═════ Records for the task

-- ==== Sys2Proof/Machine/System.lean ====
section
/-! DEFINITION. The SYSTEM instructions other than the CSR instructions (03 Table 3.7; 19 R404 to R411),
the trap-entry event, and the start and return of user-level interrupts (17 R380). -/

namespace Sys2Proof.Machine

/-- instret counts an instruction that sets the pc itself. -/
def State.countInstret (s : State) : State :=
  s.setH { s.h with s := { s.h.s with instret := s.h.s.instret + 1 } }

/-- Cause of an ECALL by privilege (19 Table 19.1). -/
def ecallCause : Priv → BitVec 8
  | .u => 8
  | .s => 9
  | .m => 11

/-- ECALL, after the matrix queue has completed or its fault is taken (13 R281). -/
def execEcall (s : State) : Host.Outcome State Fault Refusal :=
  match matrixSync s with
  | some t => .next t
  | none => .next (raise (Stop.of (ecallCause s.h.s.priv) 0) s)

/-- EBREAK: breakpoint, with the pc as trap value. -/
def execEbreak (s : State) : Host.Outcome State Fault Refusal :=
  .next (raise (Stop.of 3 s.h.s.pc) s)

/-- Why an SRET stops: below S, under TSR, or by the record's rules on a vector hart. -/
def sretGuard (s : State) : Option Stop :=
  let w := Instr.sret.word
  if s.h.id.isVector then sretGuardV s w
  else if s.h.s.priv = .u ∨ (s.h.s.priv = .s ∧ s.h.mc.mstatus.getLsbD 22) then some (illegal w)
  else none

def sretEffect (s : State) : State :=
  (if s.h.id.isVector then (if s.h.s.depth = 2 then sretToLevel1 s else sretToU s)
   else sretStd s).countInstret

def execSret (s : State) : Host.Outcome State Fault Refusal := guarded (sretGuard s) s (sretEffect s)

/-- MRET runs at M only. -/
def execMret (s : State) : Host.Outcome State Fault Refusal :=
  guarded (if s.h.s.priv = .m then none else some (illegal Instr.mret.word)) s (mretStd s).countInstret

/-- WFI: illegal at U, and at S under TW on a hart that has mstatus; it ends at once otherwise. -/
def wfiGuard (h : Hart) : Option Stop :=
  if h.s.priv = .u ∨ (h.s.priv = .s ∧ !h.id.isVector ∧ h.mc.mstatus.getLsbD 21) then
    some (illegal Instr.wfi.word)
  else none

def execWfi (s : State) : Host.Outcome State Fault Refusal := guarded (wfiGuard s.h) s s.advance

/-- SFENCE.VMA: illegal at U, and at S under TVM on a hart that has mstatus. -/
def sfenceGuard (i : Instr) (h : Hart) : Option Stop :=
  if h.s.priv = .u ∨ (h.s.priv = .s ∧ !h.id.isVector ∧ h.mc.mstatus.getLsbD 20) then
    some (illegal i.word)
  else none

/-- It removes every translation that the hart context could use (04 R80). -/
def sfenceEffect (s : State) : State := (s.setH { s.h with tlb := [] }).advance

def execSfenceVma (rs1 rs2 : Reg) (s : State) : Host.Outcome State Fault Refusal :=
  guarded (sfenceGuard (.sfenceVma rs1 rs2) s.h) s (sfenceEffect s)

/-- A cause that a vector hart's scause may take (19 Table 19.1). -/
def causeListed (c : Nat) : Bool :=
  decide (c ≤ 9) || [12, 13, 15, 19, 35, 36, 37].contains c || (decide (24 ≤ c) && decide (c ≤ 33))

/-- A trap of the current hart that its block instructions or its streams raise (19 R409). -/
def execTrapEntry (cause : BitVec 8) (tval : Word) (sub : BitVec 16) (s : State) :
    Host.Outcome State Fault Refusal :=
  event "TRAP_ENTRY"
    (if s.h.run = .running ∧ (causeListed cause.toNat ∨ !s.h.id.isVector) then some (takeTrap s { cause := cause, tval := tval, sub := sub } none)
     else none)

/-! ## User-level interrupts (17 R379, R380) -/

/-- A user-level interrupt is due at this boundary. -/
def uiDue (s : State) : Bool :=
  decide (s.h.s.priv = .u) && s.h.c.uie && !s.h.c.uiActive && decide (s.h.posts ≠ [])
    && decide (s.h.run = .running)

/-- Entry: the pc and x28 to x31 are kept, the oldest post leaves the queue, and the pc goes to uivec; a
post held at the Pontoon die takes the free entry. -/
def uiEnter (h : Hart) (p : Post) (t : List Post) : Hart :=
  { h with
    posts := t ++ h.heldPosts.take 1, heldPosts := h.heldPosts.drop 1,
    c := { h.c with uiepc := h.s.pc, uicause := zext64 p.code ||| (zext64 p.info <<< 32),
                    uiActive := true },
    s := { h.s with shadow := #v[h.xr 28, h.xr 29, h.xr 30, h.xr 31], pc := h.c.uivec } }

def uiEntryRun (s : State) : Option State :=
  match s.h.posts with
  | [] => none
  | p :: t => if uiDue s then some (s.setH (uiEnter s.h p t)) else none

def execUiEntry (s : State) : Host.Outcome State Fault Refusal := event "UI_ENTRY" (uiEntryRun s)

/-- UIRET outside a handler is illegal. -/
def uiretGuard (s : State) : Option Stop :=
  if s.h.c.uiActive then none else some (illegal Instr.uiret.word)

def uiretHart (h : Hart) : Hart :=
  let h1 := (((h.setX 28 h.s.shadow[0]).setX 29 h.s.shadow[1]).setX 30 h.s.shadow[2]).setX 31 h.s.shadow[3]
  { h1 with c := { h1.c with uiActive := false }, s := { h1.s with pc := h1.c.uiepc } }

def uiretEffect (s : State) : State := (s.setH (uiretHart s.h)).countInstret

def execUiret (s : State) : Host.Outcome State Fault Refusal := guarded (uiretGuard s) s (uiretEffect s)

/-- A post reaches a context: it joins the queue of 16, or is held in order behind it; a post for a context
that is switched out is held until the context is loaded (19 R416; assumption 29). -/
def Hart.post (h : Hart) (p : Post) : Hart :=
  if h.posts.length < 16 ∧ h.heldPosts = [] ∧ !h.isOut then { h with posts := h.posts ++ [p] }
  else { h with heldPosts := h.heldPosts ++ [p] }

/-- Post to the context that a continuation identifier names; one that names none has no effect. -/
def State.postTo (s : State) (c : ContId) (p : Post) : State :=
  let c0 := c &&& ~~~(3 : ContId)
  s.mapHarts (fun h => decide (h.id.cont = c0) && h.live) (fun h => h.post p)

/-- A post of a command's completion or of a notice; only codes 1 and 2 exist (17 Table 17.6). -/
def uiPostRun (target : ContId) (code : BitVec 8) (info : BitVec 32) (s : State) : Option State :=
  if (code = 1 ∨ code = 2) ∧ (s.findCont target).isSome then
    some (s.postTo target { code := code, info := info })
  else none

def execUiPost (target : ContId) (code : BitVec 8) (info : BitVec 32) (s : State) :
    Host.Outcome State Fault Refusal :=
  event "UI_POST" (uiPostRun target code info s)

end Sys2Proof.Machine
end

══════════

**Problem to solve**
Starting at the line that contains "h1.c with uiActive" and stopping after the line that contains "some (s.postTo target", write out every line exactly as it appears above, and no other line.

**Output below**
  { h1 with c := { h1.c with uiActive := false }, s := { h1.s with pc := h1.c.uiepc } }

def uiretEffect (s : State) : State := (s.setH (uiretHart s.h)).countInstret

def execUiret (s : State) : Host.Outcome State Fault Refusal := guarded (uiretGuard s) s (uiretEffect s)

/-- A post reaches a context: it joins the queue of 16, or is held in order behind it; a post for a context
that is switched out is held until the context is loaded (19 R416; assumption 29). -/
def Hart.post (h : Hart) (p : Post) : Hart :=
  if h.posts.length < 16 ∧ h.heldPosts = [] ∧ !h.isOut then { h with posts := h.posts ++ [p] }
  else { h with heldPosts := h.heldPosts ++ [p] }

/-- Post to the context that a continuation identifier names; one that names none has no effect. -/
def State.postTo (s : State) (c : ContId) (p : Post) : State :=
  let c0 := c &&& ~~~(3 : ContId)
  s.mapHarts (fun h => decide (h.id.cont = c0) && h.live) (fun h => h.post p)

/-- A post of a command's completion or of a notice; only codes 1 and 2 exist (17 Table 17.6). -/
def uiPostRun (target : ContId) (code : BitVec 8) (info : BitVec 32) (s : State) : Option State :=
  if (code = 1 ∨ code = 2) ∧ (s.findCont target).isSome then
    some (s.postTo target { code := code, info := info })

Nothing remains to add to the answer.